Image of the Week: Arrays in the Real World
March 2, 2025Arrays in the Real World
Back in October, we encouraged you to send students off to find arrays in their environment. Arrays are everywhere in the human world. They help us organize objects and architecture. They help us partition space. And they can be powerful tools for counting. Have a look at this week’s image: How many do you see? As an adult, you probably immediately attend to the row and column structure and use it as a tool to think about the question. Students of any age will notice it, too, and with opportunities they will develop ways of using the array structure to think about quantity.

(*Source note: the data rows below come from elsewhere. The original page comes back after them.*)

/-- Slots: the lap runs; port 0 has decided slot 15, and course time is in slot 16,383. -/
def slotted : State := (atCt 5 1048575 (lapping LapSt.locked)).updPort 0 (fun x => { x with slot := some { index := 15, kind := 3, since := 0 } })
theorem test_slot_hyps : slotted.stride / 64 = 16383 ∧ 15 ≠ slotted.slotNo ∧ slotted.rd LAP_STATUS.STATE ≠ LapSt.stopped ∧ (slotted.port 1).slot = none ∧
    slotted.stopped = false := by decide +kernel
theorem test_slot_open : ((after (.slotStart 1) slotted).port 1).slot.map (fun r => (r.index, r.kind)) = some (98303, 3) ∧ ((after (.slotEnd 0) slotted).port 0).slot.map (fun r => r.ended) = some true := by decide +kernel

/-- A packet of a class, from chip 0x1942, to a chip. -/
def packet (cls dest : Nat) (opc : Nat := 0) (payload : List Byte := []) : Packet :=
  mkPacket { cls := cls, dest := dest, src := 0x1942, job := 0x31, opc := opc } payload
theorem test_packet_hyps : pkMode (packet Cls.dsp 0x1521) = 0 ∧ pkDest (packet Cls.dsp 0x1521) = (torus State.reset).chipId ∧
    pkClass (packet Cls.dsp 0x1521) = Cls.dsp ∧ pkClass (packet Cls.ret 0x1521) = Cls.ret ∧ ecrcGood (packet Cls.ret 0x1521) = true ∧
    ecrcGood (putW3 (packet Cls.ret 0x1521) 0 0 (1 - pkEcrc (packet Cls.ret 0x1521) % 2)) = false ∧ pkDest (packet Cls.dsp 0x1520) ≠ (torus State.reset).chipId := by
  decide +kernel
theorem test_sent_hyps : (((torus State.reset).updPort 6 (fun x => { x with sending := some { pkt := packet Cls.req 0x1520 } })).port 6).sending ≠ none := by
  decide +kernel

/-! ## Rink, Locker, LPDDR -/

theorem test_lock_hyps : State.reset.bit RINK_CFG.LOCK = false ∧ (State.reset.wr RINK_CFG.LOCK 1).bit RINK_CFG.LOCK = true ∧ State.reset.bit LKR_CTL.LOCK = false ∧
    pool.bit LKR_CTL.LOCK = true ∧ State.reset.poolsOk = true ∧ State.reset.fixedOk = true := by decide +kernel
/-- A pool whose base is not a multiple of its buffers' size (R186). -/
theorem test_pool_layout : (regs [(LKR_POOL.COUNT 1, 6), (LKR_POOL.BASE 1, 0x800)]).poolsOk = false ∧
    (regs [(LKR_POOL.COUNT 1, 6), (LKR_POOL.BASE 1, 0x1000000)]).poolsOk = true ∧ (regs [(LKR_POOL.COUNT 1, 6), (LKR_POOL.BASE 1, 0x1000010)]).poolsOk = false := by
  decide +kernel
theorem test_quota_hyps : pool.resvSum 1 (fun x => x != 58) + max (pool.resvMax 58 1) (fieldOf 6 (LKR_QUOTA.RESV 58 1)) ≤ pool.poolCount 1 ∧ (59 : Nat) ≤ 63 := by
  decide +kernel
/-- A buffer under zeroing; a request that waits; the scrub's and the auditor's last clk. -/
theorem test_locker_hyps : ((pool.updLocker (fun l => { l with zero := [2 ^ 21] })).locker.zero = [2 ^ 21]) ∧
    ((pool.setWaitQ 1 [⟨0, 5, 1500, 6, 0⟩]).grantOne.isSome = true) ∧ ((pool.wr LAP_LCC.LCC 1023).lcc % 1024 = 1023) ∧ pool.buffersOk = true ∧
    pool.bufBreach = false ∧ (pool.setFreeQ 1 []).buffersOk = false ∧ (pool.wr LAP_LCC.LCC 65535).lcc % 65536 = 65535 ∧ pool.scrubLine + 1 ≠ 24576 := by decide +kernel

/-- Controller 0 in a state. -/
def memory (st : Nat) (s : State := State.reset) : State :=
  regs [(MEM_STATUS.STATE 0, st), (LAP_STATUS.STATE, LapSt.freerun)] s
theorem test_mem_start_hyps : State.reset.memState 0 = MemSt.off ∧ (memory MemSt.run).memState 0 ≠ MemSt.off ∧ fieldOf 0x1E0 (MEM_CTL.START 0) = 0 ∧
    (memory MemSt.run).memState 0 = MemSt.run ∧ (memory MemSt.training).memState 0 = MemSt.training ∧ (((memory MemSt.training).updMem 0 (fun x => { x with kept := true })).mem 0).kept = true ∧
    ((memory MemSt.training).mem 0).kept = false ∧ (memory MemSt.zeroing).memState 0 = MemSt.zeroing := by decide +kernel
/-- R205's example: the local address 0x01000000 lies on device channel 164, channel 4 of controller 10. -/
theorem test_channel_of : channelOf 0x01000000 = 164 ∧ channelOf 0 / 16 = 0 := by decide +kernel
theorem test_channel_first : channelOf 0 = 16 * (0 : Fin 12).val + (0 : Fin 16).val ∧ (0 : Nat) < memBytesUsable ∧ (memory MemSt.run).bit (MEM_CH.FAILED 0 0) = false := by
  decide +kernel
theorem test_refresh_hyps : (memory MemSt.run).sinceRefresh 0 = 0 ∧ (extraOffsets (memory MemSt.run).refreshRs 1).contains ((atCt 0 12 (memory MemSt.run)).sinceRefresh 0) = true ∧
    (memory MemSt.run).refreshRs = 25 ∧ (regs [(MEM_CH.RATE 0 0, 1)] (memory MemSt.run)).rd (MEM_CH.RATE 0 0) = 1 ∧
    (regs [(MEM_CTL.RFM_EN 0, 1)] (memory MemSt.run)).bit (MEM_CTL.RFM_EN 0) = true := by decide +kernel
theorem test_scrub_hyps : (atCt 0 61440 (memory MemSt.run)).scrubDue 0 15 = true ∧ (memory MemSt.run).rd (MEM_SCRUB.POS 0) + 1 ≠ 2 ^ 21 ∧
    (memory MemSt.run).stride % 65536 = 0 := by decide +kernel
/-- Slot 0 is a CAL slot and channel 2's pass has one step left. -/
def retraining : State :=
  ((regs [(MEM_CTL.TRAIN_EN 0, 1), (LAP_LOOP.PHASE_INC, 981209791155)] (memory MemSt.run)).updMem 0 (fun x => { x with rotCh := 2, rotStep := 7 })).setCourse 0
    { slots := [(0, BitVec.ofNat 64 (2 ^ 63 + 2 ^ 62)), (16383, 0)] }
theorem test_retrain_hyps : retraining.bit (MEM_CTL.TRAIN_EN 0) = true ∧ (retraining.mem 0).rotCh = (2 : Fin 16).val ∧ retraining.usableSlot 0 = 1 ∧
    retraining.passDue 0 = true ∧ 112 ≤ retraining.clkBefore (64 * (retraining.stride / 64 + 1)) ∧ (retraining.mem 0).rotStep = 7 ∧
    (-24 : BitVec 8).toInt.natAbs ≤ 24 ∧ 24 < (25 : BitVec 8).toInt.natAbs ∧ retraining.memState 0 = MemSt.run ∧ retraining.bit (MEM_CH.FAILED 0 2) = false := by
  decide +kernel
theorem test_trainlate_hyps : ((memory MemSt.run).mem 0).late.contains 2 = false ∧ 2 * (memory MemSt.run).rd (MEM_CTL.PERIOD_MS 0) * 1000 <
    ((atCt 11 0 (memory MemSt.run)).lapNo + 2 ^ 32 - (memory MemSt.run).rd (MEM_CH.LAST_PASS 0 2)) % 2 ^ 32 * (memory MemSt.run).rd LAP_CFG.PERIOD_US := by decide +kernel

/-! ## The fabric -/

theorem test_training_hyps : (torus State.reset).ring (6 % 6 / 2) ≠ 1 ∧ State.reset.ring (11 % 6 / 2) = 1 ∧ State.reset.portState 0 = PortSt.down ∧
    (regs [(PORT_STATUS.STATE 3, PortSt.train)]).portState 3 = PortSt.train ∧ (regs [(PORT_STATUS.STATE 3, PortSt.hello)]).portState 3 = PortSt.hello ∧
    bitsOf (0x0658 * 2 ^ 50 : Nat) 22 22 = 0 := by decide +kernel
theorem test_directions_up : ∀ d : Fin 6, ((regs [(PORT_STATUS.STATE 3, PortSt.train)] (torus State.reset)).dirDown d = true →
    (regs [(PORT_STATUS.STATE 3, PortSt.train)] (torus State.reset)).router.nopathSeen.contains d = true) := by decide +kernel
/-- Port 2 in service with a group in its retry buffer and a NAK run of seven. -/
def linked : State := (torus State.reset).updPort 2 (fun x => { x with gseqRx := 4095, retry := [⟨7, List.replicate 1984 0, [], [packet Cls.req 0x1520]⟩], nakRun := 7, nakSeq := 7 })
/-- A good group of 31 idle-free flits of zeros with an LCF of a TYPE, a GSEQ, an ACKSEQ and words 4 to 6. -/
def aGroup (type seq ack : Nat) (w4 w5 w6 : Nat := 0) : LcfGroup :=
  let w0 : Word := BitVec.ofNat 64 (type * 2 ^ 60 + seq * 2 ^ 48 + ack * 2 ^ 36)
  let l : List Word := [w0, 0, 0, 0, BitVec.ofNat 64 w4, BitVec.ofNat 64 w5, BitVec.ofNat 64 w6, 0]
  ⟨List.replicate 1984 0, ⟨w0, 0, 0, 0, BitVec.ofNat 64 w4, BitVec.ofNat 64 w5, BitVec.ofNat 64 w6, BitVec.ofNat 64 (groupCrc (List.replicate 1984 0) l)⟩, 0, 0⟩
theorem lcf_crc (l : List Byte) (ws : List Word) : bitsOf (BitVec.ofNat 64 (groupCrc l ws)).toNat 31 0 = groupCrc l ws := by
  have h : groupCrc l ws < 2 ^ 32 := (crc32 _).isLt
  simp only [bitsOf, BitVec.toNat_ofNat]
  omega
theorem test_group_good (type seq ack w4 w5 w6 : Nat) : groupGood (aGroup type seq ack w4 w5 w6) = true := by
  have h := lcf_crc (List.replicate 1984 0) [BitVec.ofNat 64 (type * 2 ^ 60 + seq * 2 ^ 48 + ack * 2 ^ 36), 0, 0, 0, BitVec.ofNat 64 w4,
    BitVec.ofNat 64 w5, BitVec.ofNat 64 w6, 0]
  simp only [groupGood, aGroup, h, List.length_replicate, lcfWords]
  simp only [groupCrc, List.take, groupBytes, beq_self_eq_true, Bool.and_self]
theorem test_group_bad : groupGood { aGroup 0 4095 6 with uncorrectable := 1 } = false := by
  simp only [groupGood, aGroup, List.length_replicate]
  decide
theorem test_link_hyps : linked.inService 2 = true ∧ (linked.port 2).nakSent = false ∧ lcfGseq (aGroup 0 4095 6).lcf = (linked.port 2).gseqRx ∧
    lcfType (aGroup 1 4095 6).lcf = 1 ∧ lcfType (aGroup 3 4095 7).lcf = 3 ∧ lcfAck (aGroup 3 4095 7).lcf = 7 ∧ (linked.port 2).retry ≠ [] ∧
    (((linked.takeAck 2 7).port 2).nakRun ≠ 0 ∧ ((linked.takeAck 2 6).port 2).nakSeq = 7) ∧ (linked.port 2).nakRun + 1 = 8 ∧
    (linked.port 2).ackAt + 9400 ≤ ({ linked with clk := 9400 } : State).clk := by decide +kernel
theorem test_group_sequence : ((after (.lcfGroupRx 2 (aGroup 0 4095 6)) linked).port 2).gseqRx = 0 := by
  simp only [after, exec, execLcfGroupRx, State.takeGroup, test_group_good]
  decide +kernel
/-- A failover HELLO of port 2 names the failed partner, port 8. -/
theorem test_failover_lcf : (let g := aGroup 2 4095 6 (2 ^ 22 + 8 * 2 ^ 18) 0 (9 * 2 ^ 52); (lcfType g.lcf, bitsOf g.lcf.w4.toNat 22 22,
    bitsOf g.lcf.w4.toNat 21 18, bitsOf g.lcf.w4.toNat 21 18 % 6 == opposite (3 % 6))) = (2, 1, 8, true) := by decide +kernel
theorem test_failover_hyps : (regs [(PORT_STATUS.STATE (partner 2), PortSt.failed)] linked).portState (partner 2) = PortSt.failed ∧
    ((regs [(PORT_STATUS.STATE (partner 2), PortSt.failed)] linked).port (partner 2)).vcq = [] ∧
    (regs [(PORT_STATUS.STATE (partner 2), PortSt.failed)] linked).inService 2 = true := by decide +kernel

/-- The torus with this chip as root and member of GROUP 0 for job 0x31, with a child below port 6, and context 0 of that job in RUN in a step. -/
def joined : State :=
  ((torus (regs [(CTX_JOB.JOB 0, 0x31)] (running 0))).updCtx 0 (fun x => { x with step := some { lap := 5, epoch := 0 } })).updRouter (fun r => { r with
    mgroups := [(0, BitVec.ofNat 64 (2 ^ 63 + 2 ^ 62 + 2 ^ 56 + 0x31 * 2 ^ 34 + 2 * 2 ^ 19 + 2 ^ 18)), (2, BitVec.ofNat 64 (1 * 2 ^ 32))] })
theorem test_joined : joined.mgValid 0 0x31 = true ∧ joined.mgRoot 0 = true ∧ joined.mgLocal 0 = true ∧ joined.mgMembers 0 = 2 ∧
    joined.ctxOfJob 0x31 = some 0 ∧ joined.carries 6 Cls.ctl = true := by decide +kernel
theorem test_heartbeat_hyps : linked.silenced = false ∧ linked.fenced (linked.neighbour 2) = false ∧ linked.bit (PORT_STATUS.HBLOST 2) = false ∧ (linked.nextSeq Cls.ctl).1 = 0 ∧
    (linked.port 2).hbSeen + linked.rd FAB_CFG.HB_MISS * linked.rd FAB_CFG.HB_SLOTS * 64 ≤ (atCt 1 0 linked).ct ∧
    linked.bit (PORT_STATUS.AUDIT 2) = false ∧ hbEpoch (heartbeatOf linked 2) = linked.rd CFG_EPOCH.EPOCH ∧
    hbDigest (heartbeatOf linked 2) = linked.rd CFG_DIGEST.VALUE := by decide +kernel
theorem test_ctl_data_hyps : pkClass (packet Cls.ctl 0x1521 4) = Cls.ctl ∧ pkOpc (packet Cls.ctl 0x1521 4) = 4 ∧ isPoisonNotice (packet Cls.ctl 0x1521 4) = false := by
  decide +kernel
def fencePacket (e : Nat) : Packet := mkPacket { cls := Cls.ctl, mode := 1, src := 0x1942, job := 0x31, opc := 3 } (leBytes 4 e ++ leBytes 12 0)
theorem test_fence_hyps : ecrcGood (fencePacket 1) = true ∧ leNat (((fencePacket 1).payload.drop 4).take 4) = 0 ∧ leNat ((fencePacket 1).payload.take 4) = 1 ∧
    leNat ((fencePacket (2 ^ 31 - 1)).payload.take 4) = 2 ^ 31 - 1 ∧ joined.rd FAB_FENCE_EPOCH.EPOCH = 0 ∧
    joined.mgValid (pkMgroup (fencePacket 1)) (pkJob (fencePacket 1)) = true := by decide +kernel
theorem test_mgroup_entry : mgEntryOk (2 ^ 63 + 2 ^ 62 + 2 ^ 56 + 0x31 * 2 ^ 34 + 2 * 2 ^ 19 + 2 ^ 18) (fun p => if p = 6 then 1 else 0) = true ∧
    mgEntryOk (2 ^ 63 + 2 ^ 62 + 2 ^ 56 + 0x31 * 2 ^ 34 + 3 * 2 ^ 19 + 2 ^ 18) (fun p => if p = 6 then 1 else 0) = false ∧
    mgEntryOk (2 ^ 56 + 2 ^ 50 + 2 * 2 ^ 19) (fun p => if p % 6 = 0 then 1 else 0) = false := by decide +kernel
theorem test_fab_cfg_hyps : (∀ n : Fin 12, State.reset.inService n = false ∧ State.reset.portState n ≠ PortSt.held) ∧ linked.inService 2 = true ∧
    coordOf (fieldOf (State.reset.reg FAB_CFG.XS_M1.off) FAB_CFG.CHIPID) 0 ≤ fieldOf (State.reset.reg FAB_CFG.XS_M1.off) FAB_CFG.XS_M1 := by decide +kernel
theorem test_rs_cfg_hyps : (∀ i : Fin 512, (State.reset.rsEntry i).st = 0) ∧ fieldOf 256 RS_CFG.RT_ENTRIES ≤ 256 ∧ ((admitted 1).rsEntry 3).st ≠ 0 := by decide +kernel

/-! ## Remote memory and collectives at their target -/

def aReq : Request := ⟨mkPacket { cls := Cls.req, dest := 0x1521, src := 0x1942, job := 0x31, opc := 0x32 } (leBytes 8 0xBA000 ++ leBytes 8 1), none, none, false, 0, true, none⟩
def targeted : State := (List.range 12).foldl (fun s m => regs [(MEM_STATUS.STATE m, MemSt.run)] s) { torus remote with requests := [aReq] }
theorem test_req_hyps : pkClass aReq.pkt = Cls.req ∧ targeted.requests[0]? = some aReq ∧ targeted.reqHeld aReq.pkt = false ∧
    (targeted.requests.take 0).any (fun x => reqAddr x.pkt / 64 == reqAddr aReq.pkt / 64) = false ∧ targeted.reqMustWait aReq = false := by decide +kernel
def outstanding : State := { atCt 5 0 remote with remotes := [⟨3, 0, 0, 0x1000000, 0x32, 10, false, 0x1942, 0, 5 * 2 ^ 20 - remote.rd (RMEM_CTL.TIMEOUT 0)⟩] }
theorem test_remote_timeout_hyps : (outstanding.remotes.find? (fun x => x.seq == 3)).map (fun r => decide (r.ct + outstanding.rd (RMEM_CTL.TIMEOUT (outstanding.ctxOf r.stream)) ≤ outstanding.ct)) =
    some true := by decide +kernel
theorem test_rmem_ctl_hyps : fieldOf (BitVec.ofNat 64 (2 ^ 32)) (RMEM_CTL.TIMEOUT 0) ≠ 0 ∧ bitsOf (BitVec.ofNat 64 (2 ^ 32) : Word).toNat 31 8 = 0 ∧
    fieldOf 1 (RMEM_CTL.TIMEOUT 0) = 0 := by decide +kernel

Let’s think about the many ways that students might use an image like this one to develop multiplicative thinking. It starts with skip counting, and then builds with other ways of decomposing and recomposing using equal groups. Here are just a few examples of ways students might think, but, of course, there are an endless number:

We have dozens of how many activities with abstract arrays on our website, but students also need opportunities to see arrays in the real world. Real world images show students that arrays are not merely an abstract tool for organizing space or representing multiplication. They exist all around us, from the windows on an apartment building and the panes in those windows to egg cartons and plants at a nursery. Images like this one build connections between the abstract and the concrete while supporting student to develop big ideas like thinking in equal groups, multiplicative reasoning, and area.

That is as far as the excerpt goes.